Context: In the following, let $b$ be a natural number such that $\frac{b}{2^t}$ denotes the best $t$ bit approximation of $\varphi$, which is less than $\varphi$. Next, define $\delta := \varphi - \frac{b}{2^t}$. At the end of the QPE, we obtain the following state:

$$ \sum_{l = 0}^{2^t-1} a_l \left|(b+l) (\text{mod } 2^t)\right> $$ where $a_l := \frac{1}{2^t}(\frac{1 - e^{i2\pi(2^t\delta - l)}}{1 - e^{i2\pi(\delta - l/2^t)}})$. Now, if a measurement yields $m$, our goal is to bound the probability of $\left|m - b\right| > e$, where $e$ is a natural number. The textbook now proceeds as follows: The probability of observing such an $m$ is given by

$$ p(\left|m - b\right| > e) = \sum_{-2^{t-1} < l \le -(e+1)} \left|a_l\right|^2 + \sum_{e + 1 \le l \le 2^{t-1}} \left|a_l\right|^2 $$ (Equation $(5.27)$ in the Nielsen and Chuang textbook).

To be honest, I really fail to see why this holds in general.
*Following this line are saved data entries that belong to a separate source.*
-- ==== Sys2Proof/Machine/Tables.lean ====
section
/-! DEFINITION. The code tables and constants of 30_encoding.md section 3: the defaults of the `PAR` fields that
have one, and the two tables derived from `PAR` fields. -/

namespace Sys2Proof.Machine

open Sys2Proof

/-- The default `DEC3OF6` (30_encoding.md rule R110): eight rows for codeword bits 5:3, eight columns for 2:0. -/
def dec3of6Default : List (Option (BitVec 4)) :=
  [none, none, none, none, none, none, none, none] ++
  [none, none, none, some 0x3, none, some 0x1, some 0x2, none] ++
  [none, none, none, some 0x7, none, none, some 0x0, none] ++
  [none, some 0x5, some 0x6, none, some 0x4, none, none, none] ++
  [none, none, none, some 0xB, none, some 0x9, some 0xA, none] ++
  [none, some 0xF, none, none, some 0x8, none, none, none] ++
  [none, some 0xD, some 0xE, none, some 0xC, none, none, none] ++
  [none, none, none, none, none, none, none, none]

/-- The default `MANCH` (30_encoding.md rule R113). -/
def manchDefault : List (Option Bool) := [none, some true, some false, none]

/-- The number of blocks of a frame type A telegram (30_encoding.md rule R116): 1 for L ≤ 9, else
1 + ceil((L − 9) / 16). -/
def blockCount (l : Nat) : Nat := if l ≤ 9 then 1 else 1 + (l - 9 + 15) / 16

/-- The formula of the default `LEN_A` (30_encoding.md rule R116). -/
def lenAFormula (l : Nat) : Nat := l + 1 + 2 * blockCount l

/-- The default `LEN_A`. -/
def lenADefault : List Nat := (List.range 256).map lenAFormula

/-- A quarter wave of the cosine, 2^15 · cos(2πk/64) rounded to an integer, k = 0..16 (DESIGN CHOICE, log entry 3). -/
def cosQuarter : List Int :=
  [32768, 32610, 32138, 31357, 30274, 28899, 27246, 25330, 23170, 20788, 18205, 15447, 12540, 9512, 6393, 3212, 0]

/-- 2^15 · cos(2πk/64) for every k, by the symmetries of the cosine. -/
def cosEntry (k : Nat) : Int :=
  let j := k % 64
  if j ≤ 16 then cosQuarter.getD j 0
  else if j ≤ 32 then -cosQuarter.getD (32 - j) 0
  else if j ≤ 48 then -cosQuarter.getD (j - 32) 0
  else cosQuarter.getD (64 - j) 0

/-- `FS_COS` at reset: the intended cosine (41_front_end.md rule R171) to 15 binary places. -/
def fsCosDefault : List NumT := (List.range 64).map fun k => mkRat (cosEntry k) 32768

/-- `FS_NSIN` at reset: the intended −sin, a cosine a quarter turn on. -/
def fsNsinDefault : List NumT := (List.range 64).map fun k => mkRat (cosEntry (k + 16)) 32768

/-- One of the eight steps that make an entry of `CRCTAB` (30_encoding.md rule R119). -/
def crcShift (poly c : BitVec 16) : BitVec 16 :=
  if c.getLsbD 15 then (c <<< 1) ^^^ poly else c <<< 1

/-- `CRCTAB[i]`, derived from `CRC_POLY` (30_encoding.md rule R119). -/
def crcTab (poly : BitVec 16) (i : Byte) : BitVec 16 :=
  let c := i ++ 0#8
  crcShift poly (crcShift poly (crcShift poly (crcShift poly
    (crcShift poly (crcShift poly (crcShift poly (crcShift poly c)))))))

/-- The population count of a word (00_scope.md rule R7). -/
def popcount {n : Nat} (w : BitVec n) : Nat := (List.range n).countP fun i => w.getLsbD i

/-- `DEGLITCH[c][w]` for a window `w` of `width` = `DEGL_W[c]` bits, derived from `th` = `DEGL_TH[c]`
(30_encoding.md rule R118). -/
def deglitchTab (width th w : Nat) : Bool := decide (th ≤ (List.range width).countP fun i => w.testBit i)

end Sys2Proof.Machine
end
Naively, I would say, the probability is given by $$ p(\left|m - b\right| > e) = \sum_{l = -b}^{-(e+1)} \left|a_l\right|^2 + \sum_{l = e + 1}^{2^t -1 - b} \left|a_l\right|^2 $$ (that is, the sum over all offets $l$ such that $b - l \ge e + 1$ or $b + l \ge e + 1$).

For certain values of $t, b, e$ both equations yield different results:
For instance, consider $t := 3$, $b := 6$ and $e := 2$. Then,

$$ p(\left|m - b\right| > e) = \sum_{-2^{3-1} < l \le -(2+1)} \left|a_l\right|^2 + \sum_{2 + 1 \le l \le 2^{3-1}} \left|a_l\right|^2 = \sum_{-4 < l \le -3} \left|a_l\right|^2 + \sum_{3 \le l \le 4} \left|a_l\right|^2 = \left|a_{-3}\right|^2 + \left|a_3\right|^2 + \left|a_4\right|^2 $$ VS. $$ p(\left|m - b\right| > e) = \sum_{l = -6}^{-(2+1)} \left|a_l\right|^2 + \sum_{l = 2 + 1}^{2^3 - 1 - 6} \left|a_l\right|^2 = \sum_{l = -6}^{-3} \left|a_l\right|^2 + \sum_{l = 3}^{1} \left|a_l\right|^2 = \left|a_{-6}\right|^2 + \left|a_{-5}\right|^2 + \left|a_{-4}\right|^2 + \left|a_{-3}\right|^2 + 0 $$

Since $\left|a_{4}\right|^2 = \left|a_{4 - 2^3}\right|^2 = \left|a_{-4}\right|^2$ and $\left|a_{3}\right|^2 = \left|a_{3-2^3}\right|^2 = \left|a_{-5}\right|^2$, only the $\left|a_{-6}\right|^2$ summand is missing.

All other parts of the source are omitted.